By and large the church has failed to call the actions of corporate and government polluters as a mortal sin against God’s creation nor have the clerics defended the earth in the same way they have defended the poor and victims of discrimination as God’s children.

Sad to say, but generally speaking we are only willing to accept those environmental reforms that can fit comfortably with our cultural, political, religious and economic assumptions.

It is high time that we formulate and implement a NEW GOSPEL OF THE EARTH CREED, so that we can make our religious traditions relevant to the environmental crisis that is upon us as it becomes more and more severe as Global Heating accelerates.

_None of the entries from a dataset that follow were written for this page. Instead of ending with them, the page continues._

/-- REPLAY_TIMER_EXPIRY: every held flit is to be sent again, the timeout doubles, and after LIMIT expiries the stream is
UNREACH, and replays at the longest timeout (R41). -/
def execReplayTimerExpiry (dst vc : Nat) (s : State) : Host.Outcome State Fault Refusal :=
  runEvent (fun s =>
    let k := streamNo dst vc
    let st := s.fab.tx.get k
    match st.deadline with
    | none => s
    | some t =>
      if s.time < t ∨ st.held = [] then s
      else
        let limit := if bits s.fab.rto 23 20 = 0 then 16 else bits s.fab.rto 23 20
        let base := bits s.fab.rto 19 0
        let gone := decide (limit ≤ st.expiries + 1) && !st.unreach
        let st' : TxStream :=
          { st with held := st.held.map (fun e => if e.2 = 1 then (e.1, 2) else e),
                    timeout := if st.unreach || gone then base * 2 ^ bits s.fab.rto 27 24
                      else min (2 * s.timeoutOf st) (base * 2 ^ bits s.fab.rto 27 24),
                    expiries := st.expiries + 1, deadline := none, unreach := st.unreach || gone }
        let s1 : State := { s with fab := { s.fab with tx := s.fab.tx.set k st' } }
        if gone then ({ s1 with mgmtLog := s1.mgmtLog ++ [.memberLoss dst] } : State).unreached dst vc else s1) s

/-! ## Delivery (R36, R37, R39, R42, R43) -/

/-- INTEGRITY: a stream has reached FAB.INTTHR tag failures within 2^20 ac (R37). The count then starts anew: the rule does not say
(DESIGN CHOICE, log entry 64). -/
def State.tagFailure (s : State) (src vc : Nat) : State :=
  let k := streamNo src vc
  let ts := recent s.time (s.fab.rx.get k).failTimes
  let s1 := s.countIntfail
  let reach := decide (s.fab.intthr ≤ ts.length)
  let s2 : State := { s1 with fab := { s1.fab with rx := s1.fab.rx.modify k (fun x => { x with failTimes := if reach then [] else ts }) } }
  if reach then ({ s2 with mgmtLog := s2.mgmtLog ++ [.integrity src vc] } : State).push (.alarmRaise .integrity 3) else s2

/-- Where the scratchpad of a core of a partition stands: in the save image while the partition is swapped out (R280, R281). -/
def State.spadOf (s : State) (core off : Nat) : Nat :=
  match s.swappedCore core with
  | none => spadLoc core off
  | some p =>
    match s.swapOf p with
    | none => spadLoc core off
    | some w =>
      if w.loaded then spadLoc core off
      else w.blocks + 0x229000 * w.clusters.findIdx (fun c => c == clusterOf core) + 0x45000 * (core % 8) + off

/-- The location of a virtual address of a partition on this device, for an access from the fabric (R127, R142). A partition that is FREE,
BUILDING or KILLING here has no tables to walk: PERM (R129). -/
def vaLoc (part va : Nat) (p : Word) (a : Access) : Act (Except Poison Nat) := do
  let s ← get
  let fault (c : Nat) (i : Word) : Except Poison Nat := .error { cause := c, addr := p, info := i }
  if [0, 1, 5].contains (s.part.get part).state then return fault cPERM a.permInfo
  if (s.holdOn part va).isSome then stall
  let (w, s1) := s.walk devWalker part va
  set s1
  match w with
  | .error .busy => stall
  | .error (.fault f) => return fault f.cause f.info
  | .ok l => if s1.allows part 0 l.entry (l.phys va) a then return .ok (l.phys va) else return fault cPERM a.permInfo

/-- The location that an access of a partition, from the fabric, reaches on this device (R121, R127). -/
def remoteLoc (part : Nat) (p : Word) (a : Access) : Act (Except Poison Nat) := do
  let s ← get
  let fault (c : Nat) (i : Word) : Except Poison Nat := .error { cause := c, addr := p, info := i }
  match bits p 53 52 with
  | 1 =>
    let c := bits p 39 28
    let off := bits p 27 0
    if 1920 ≤ c ∨ 2 ^ 18 ≤ off then return fault cXLATE 0
    else if s.partOfCore c ≠ some part then return fault cPERM a.permInfo
    else return .ok (s.spadOf c off)
  | 2 => vaLoc part (bits p 39 0) p a
  | _ => return fault cXLATE 0

/-- An access from the fabric enters a line: it waits for an owning engine (R135), rolls back speculative tasks in its way
(R99) and recalls update-only holders (R137). -/
def remoteEnter (part loc n : Nat) (write : Bool) : Act Unit := do
  let s ← get
  if s.ownedRange loc n then stall
  modify (fun x => x.recallRange loc n)
  specAccess (8 * (s.clustersOf part).headD 240) 8 loc n write

/-- Where the pieces of a write from the fabric lie on this device, or the fault of the first that lies nowhere. -/
def pieceLocs (part : Nat) : List Piece → Act (Except Poison (List (Piece × Nat)))
  | [] => return .ok []
  | p :: r => do
    match ← remoteLoc part p.ptr .write with
    | .error q => return .error q
    | .ok loc =>
      match ← pieceLocs part r with
      | .error q => return .error q
      | .ok ls => return .ok ((p, loc) :: ls)

/-- Bytes that an access from the fabric reads; a log area in use reads as free bytes (R98). -/
def remoteBytes (loc n : Nat) : Act (List Byte) := do
  let s ← get
  if s.inLog loc n then
    let (bs, s1) := s.freeBytes n
    set s1
    return bs
  else return s.bytesAt loc n

/-- A remote access performed at its target, with its answer (R121, R127, R358). A store in pieces is checked whole before any piece of it is
written (R350). -/
def serveAct (r : RemoteAccess) : Act Reply := do
  match r.op with
  | .pieces ps =>
    match ← pieceLocs r.part ps with
    | .error q => return .poison q
    | .ok ls =>
      ls.forM (fun x => do
        remoteEnter r.part x.2 x.1.bytes.length true
        modify (fun s => s.putBytes x.2 (overOld x.1 (s.bytesAt x.2 x.1.bytes.length))))
      return .value 0
  | .store d =>
    match ← remoteLoc r.part r.ptr .write with
    | .error q => return .poison q
    | .ok loc =>
      remoteEnter r.part loc (tyBytes r.ty) true
      modify (fun s => s.putBytes loc (bytesOf d.toNat (tyBytes r.ty)))
      return .value 0
  | .load =>
    match ← remoteLoc r.part r.ptr .read with
    | .error q => return .poison q
    | .ok loc =>
      let w := tyBytes r.ty
      remoteEnter r.part loc w false
      let s ← get
      if s.badRange loc w then return .poison { cause := cECC, addr := r.ptr, info := 0 }
      else return .value (extTy (natOfBytes (← remoteBytes loc w)) (8 * w) r.ty)
  | .atomic sub b c =>
    match ← remoteLoc r.part r.ptr .write with
    | .error q => return .poison q
    | .ok loc =>
      let w := atWidth r.ty / 8
      remoteEnter r.part loc w true
      let s ← get
      if s.badRange loc w then return .poison { cause := cECC, addr := r.ptr, info := 0 }
      else
        let (nw, out) := atomicOp sub r.ty (natOfBytes (← remoteBytes loc w)) (b.toNat % 2 ^ atWidth r.ty) c
        match nw with
        | some v => modify (fun x => x.putBytes loc (bytesOf v w))
        | none => pure ()
        return .value out

/-- The answer to a remote access goes back (R30, R119, R350); one of this device's own cores is answered here. DEDUCED, log entry 45. -/
def State.answer (s : State) (r : RemoteAccess) (v : Reply) : State :=
  let body : FlitBody :=
    if accessAcked r then .storeDone r.src (match v with
      | .poison q => some q
      | .value _ => none)
    else .reply r.src v
  if r.srcDev = s.dev then
    match s.fab.out.find? (fun o => o.dev == s.dev && o.xid == r.xid) with
    | some o => (s.dropOut o).answered o v
    | none => s
  else s.fabSend r.srcDev 1 4 r.part r.xid 0 body

/-- PEER_ACCESS_SERVE: a remote access is performed at its owning core, or at its home, and answered (R121). -/
def execPeerAccessServe (r : RemoteAccess) (s : State) : Host.Outcome State Fault Refusal :=
  runEvent (fun s => s.runEvAct (.peerAccessServe r) (do
    let v ← serveAct r
    modify (fun x => x.answer r v))) s

/-- A delivered ATOMIC is executed, its response cached and sent; none while it must wait (R42). One that finds the 512 entries of its
stream taken waits until an entry is freed: the rule does not say (DESIGN CHOICE, log entry 64). -/
def State.atomicExecute (s : State) (f : Flit) (r : RemoteAccess) : Option State :=
  if 512 ≤ (s.fab.cache.filter (fun c => c.src == f.src)).length then none
  else
    match (serveAct r) s with
    | .ok (v, s1) =>
      let resp := s.looseFlit f.src 2 5 f.part f.xid 0 f.seq 8 (.reply r.src v)
      some { s1 with fab := { s1.fab with cache := s1.fab.cache ++ [{ src := f.src, seq := f.seq, resp := resp }],
                                          sentAcks := s1.fab.sentAcks ++ [resp] } }
    | .error _ => none

/-- The arrival queue of a core has room, counting the deliveries on their way to it (R118). -/
def State.arrivalRoom (s : State) (core : Nat) : Bool :=
  decide ((s.coreAt core).arrq.length + (s.agenda.filter (fun e =>
    match e with
    | .arrivalEntryReserve d => d.core == core
    | .mcastCopy c => c.ahpc != 0 && c.tcore == core
    | _ => false)).length < 8) || (s.swappedCore core).isSome

/-- Items of a handoff of a partition are on their way through this device's steps: the requests behind them in the stream wait, so
that they meet the span as the items leave it (R169). -/
def State.handoffInFlight (s : State) (part : Nat) : Bool :=
  s.agenda.any (fun e =>
    match e with
    | .handoffCopyReceive h _ => h.part == part
    | .handoffSwitch h => h.part == part
    | _ => false)

/-- The response of an access has arrived from a device. -/
def State.responded (s : State) (f : Flit) (v : Reply) : State :=
  match s.fab.out.find? (fun o => o.dev == f.src && o.vc != 2 && o.xid == f.xid) with
  | some o => (s.dropOut o).answered o v
  | none => s

/-- A delivered flit's effect; none while its stream must stop delivering (R39, R118). -/
def State.deliverBody (s : State) (f : Flit) : Option State :=
  match f.body with
  | .pad => some s
  | .access r =>
    match r.op with
    | .atomic _ _ _ => s.atomicExecute f r
    | _ => some (s.push (.peerAccessServe r))
  | .reply d v =>
    if f.vc = 1 then some (s.responded f v)
    else if s.sentTuples.any (fun t => t.1 == d) || s.splits.any (fun h => h.src == d) then some (s.push (.pendingValueArrive d v))
    else some s
  | .storeDone _ q =>
    some (s.responded f (match q with
      | some p => .poison p
      | none => .value 0))
  | .tuple r => if s.handoffInFlight r.part then none else some (s.push (reqEvent r))
  | .delivery d =>
    if d.req.mode = 2 ∧ d.req.srcDev = s.dev ∧ !s.arrivalRoom d.req.tcore then none
    else some (s.push (.tupleDeliveryComplete d))
  | .handoff h i => some (s.push (.handoffCopyReceive h i))
  | .ksplit h => some (s.push (.handoffSplit h))
  | .moved p lo last d _ => some (s.push (.moved p lo last d))
  | .msg c m => some (s.push (.messageArrive c m))
  | .msgAck c a => some (s.push (.acknowledgementArrive c a))
  | .arrive d =>
    match f.aux with
    | 0 => if (s.swappedCore d.core).isSome then some s else s.reserveArrival d
    | 1 => if (s.swappedCore d.core).isSome then some (s.push (.arrivalEntryReserve d)) else some (s.push (.arrivalReady d))
    | _ => some (s.freeArrival d)
  | .red m => some (s.push (.redc m))
  | .redResult m => some (s.push (.redr m))
  | .mcast c => if c.ahpc ≠ 0 ∧ !s.arrivalRoom c.tcore then none else some (s.push (.mcastCopy c))
  | .mcastStatus j m st => some (s.push (.mcastStatus j m st))
  | .migrRequest m => some (s.push (.migrationRequest m))
  | .migrReply m ok => some (s.push (.migrationReply m ok))
  | .migrImage m => some (s.push (.migrationImage m))
  | .migrAck m => some (s.push (.migrationImageAck m))
  | .ackPairs _ _ => some s
  | .mgmt w => some { s with mgmtLog := s.mgmtLog ++ [.fabric w] }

That New CREED must start with the statement that THE EARTH IS HOLY because God made it, and must continue with that most dreaded sentence that harming the earth is SIN.

We sing “Breathe on me breath of God”. ‘Breath’ in Hebrew is RUAH, which also means spirit and wind, the same forces that in Greek are meant in PNEUMA. Our lives have been activated by the breath of God.
We are breathing the same air that Jesus did. We breathe through CREATION. The air we breathe is generated and maintained by trillions of active organisms, from bacteria and termites, to flowers and pine trees. We breathe in oxygen and breathe out carbon dioxide: we totally live in symbiosis with the trees which breathe out oxygen and breathe in carbon dioxide.
When we pollute the air which is all around us, we poison and sadden the breath (pneuma= spirit) that is really inside us and ourselves. “Thou shalt not kill” applies to all created matter.

THE NEW GOSPEL OF THE EARTH must not only contain that it sees Creation as holy, and harming it as SIN, but also that our eternal salvation depends on living holy lives, totally in awe on account of God’s marvelous handiwork, where everything – like an intricate mechanical clock – fits together in complete harmony.

Paul’s amazing statement, fully expressed under the aegis of the Holy Spirit, that we stand condemned for failing to acknowledge God’s voice in the cosmos makes me wonder whether we are saved when we do see creation to be of divine design, not knowing the Scriptures.

When we do see the Cosmos as God’s particular object of love, and love it in turn with every fiber of our body, mind and spirit, will God, on Judgement Day count that of sufficient merit for admission to THE NEW CREATION? I especially have indigenous people in mind.

I believe that in this month, exactly 500 years ago that Martin Luther, on October 31 1517, had the courage and the holy zeal to challenge the church of his day and start the REFORMATION, we, the church of 2017 can do no greater service to the humanity than reinstate THE LOST GOSPEL OF THE EARTH.
John 3: 16, GOD SO LOVED THE WORLD, the cosmos, must become the ultimate reality also for us.